National Post, 10 November 2024

Murray Sinclair lived a great Canadian life but he also taught Canada to speak ill of generations of the dead

The admonition not to speak ill of the dead is generally wise, though public figures are in a different category.

Murray Sinclair, chief commissioner of the Truth and Reconciliation Commission (TRC), is in a category of his own. He taught Canada to speak ill of generations of the dead, including its founders, and even to speak ill of Canada itself.

Sinclair, who died on Monday, is likely the most influential Canadian public figure of this century, now a quarter complete. He managed to convince much of Canada’s leadership class — in politics, academia, the churches, the arts, journalism — that the country itself was a criminal enterprise animated by genocidal brutality against Indigenous peoples. So far-reaching has his influence been that the very name and visage of our first prime minister, Sir John A. Macdonald, has been removed in several places — including Kingston, his hometown.

Sinclair lived a life of varied achievements. Growing up in Manitoba, he was raised by his paternal grandparents after his mother died in his infancy. His grandmother had attended a residential school; her experience was such that she fervently wanted her grandson to become a priest. Sinclair had to fight her to obtain permission to not enter the seminary and go to university instead.

His decorated career would include stints in both law and politics. He worked in NDP politics in Manitoba and became a leading lawyer in Winnipeg. Appointed Manitoba’s first Indigenous judge, he soon served as a commissioner of inquiry into police violence against Indigenous peoples. He would go on to serve on other commissions, those distinctively Canadian instruments of public policy. In 2009, he took over the TRC, which had had a rocky start.
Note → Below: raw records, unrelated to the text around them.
/-! ### What STR.PUSH answers -/

theorem exec_strPush (s : State) (x : F32) (h : s.str.configured = true) :
    exec (.strPush x) s
      = .next { s with str := (s.str.push s.draws x).1, draws := s.draws + 4,
                       ret := symbolRet (s.str.push s.draws x).2 } :=
  if_pos h

/-- The sum of a PUSH does not show what a NaN in `adj` drew (R225). -/
theorem pushSum_eq (u : ClockUnit) (d1 d2 : Nat) : pushSum u d1 d2 = phaseSum u := by
  simp only [pushSum, phaseSum, adj, clamp, toS32_mul2 d1 d2 0 0, loopK]

namespace ClockUnit

/-- Below a symbol boundary only the phase changes (R224). -/
theorem push_of_lt {u : ClockUnit} (h : phaseSum u < 2 ^ 32) (d : Nat) (x : F32) :
    u.push d x = ({ u with phase := BitVec.ofInt 32 (phaseSum u) }, none) := by
  have hwraps : phaseWraps u = false := decide_eq_false (not_le.2 h)
  simp [push, hwraps]

/-- At a symbol boundary the sample is the symbol (R224). -/
theorem push_of_ge {u : ClockUnit} (h : 2 ^ 32 ≤ phaseSum u) (d : Nat) (x : F32) :
    u.push d x = (pushedSymbol u d (phaseSum u) x, some x) := by
  have hwraps : phaseWraps u = true := decide_eq_true h
  have hphase : BitVec.ofInt 32 (phaseSum u % 2 ^ 32) = BitVec.ofInt 32 (phaseSum u) :=
    BitVec.eq_of_toNat_eq (by simp [BitVec.toNat_ofInt])
  rw [push, if_pos hwraps, pushedSymbol, hphase]
  rfl

/-- The adjustment is at most half an increment either way (R225). -/
theorem adj_bounds (ef : F32) (inc : Word) :
    -((inc.toNat / 2 : Nat) : Int) ≤ adj ef inc ∧ adj ef inc ≤ ((inc.toNat / 2 : Nat) : Int) := by
  unfold adj clamp
  dsimp only
  omega

/-- The phase always moves forward, and crosses at most one symbol boundary (R224). -/
theorem Ok.phaseSum_bounds {u : ClockUnit} (h : u.Ok) (hconfigured : u.configured = true) :
    0 < phaseSum u ∧ phaseSum u < 2 ^ 33 := by
  have hlow := h.inc_pos hconfigured
  have hhigh := h.inc_le hconfigured
  obtain ⟨hadjLow, hadjHigh⟩ := adj_bounds u.ef u.inc
  have := u.phase.isLt
  unfold phaseSum
  omega

end ClockUnit

/-- Settles O38: a PUSH below the boundary and one that reaches it. -/
theorem clockPushAdvancesPhase : Obligations.ClockPushAdvancesPhase := by
  intro s x d1 d2 hok hconfigured
  rw [pushSum_eq]
  obtain ⟨hpos, hlt⟩ := hok.phaseSum_bounds hconfigured
  refine ⟨hpos, hlt, s.draws + 4, fun hbelow => ?below, fun hreached => ?reached⟩
  case below => rw [exec_strPush s x hconfigured, ClockUnit.push_of_lt hbelow]; rfl
  case reached => rw [exec_strPush s x hconfigured, ClockUnit.push_of_ge hreached]; rfl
Sinclair’s TRC would radically change how Canadians think about their country. The TRC, modelled on the South African experience, was intended to bring to light the experiences in the residential schools, to permit voices to be heard about shadows in the country’s history.

Sinclair led the TRC in a different direction. His ambition was to retell the entire history of Canada thought the lens of the residential schools. The schools were not a dark chapter in Canadian history; the schools were the essential story of Canada. The schools were not the shadows, as there were no lights. Canada was darkness from the beginning.

That shifted discussion of Indigenous affairs. Whereas in the 1990s, Indigenous leaders argued for self-government to restore a partnership gone awry, the TRC’s “calls to action” were almost entirely about what others — governments, the churches, academia — ought to do.

Sinclair’s radical retelling of the Canadian story would not have been as influential absent the co-operation of leaders precisely in government, the churches and academia.

The churches had acted much earlier to foster truth and reconciliation; the first significant apology — a four-page detailed confession and act of repentance — was issued by the Catholic Oblate order in 1991 at Lac Ste. Anne in Alberta, 31 years before Pope Francis would visit the same site. But during and after the TRC process, the churches made little effort to correct historical errors, even slanders, against their own.

The TRC report was issued in 2015, just as Prime Minister Justin Trudeau came to office. Far from resisting the revised retelling of Canada’s history by the TRC, Trudeau embraced it with enthusiasm. The prime minister who believed that Canada was a “post-national” state with no core identity did not feel he had anything to defend. Sinclair found in Trudeau exactly the partner he needed to speak ill of the generations of Canadian dead, beginning with Trudeau’s own predecessors in office. Notably, Trudeau showed a partisan preference for castigating Sir John A. and not Wilfrid Laurier or his own father.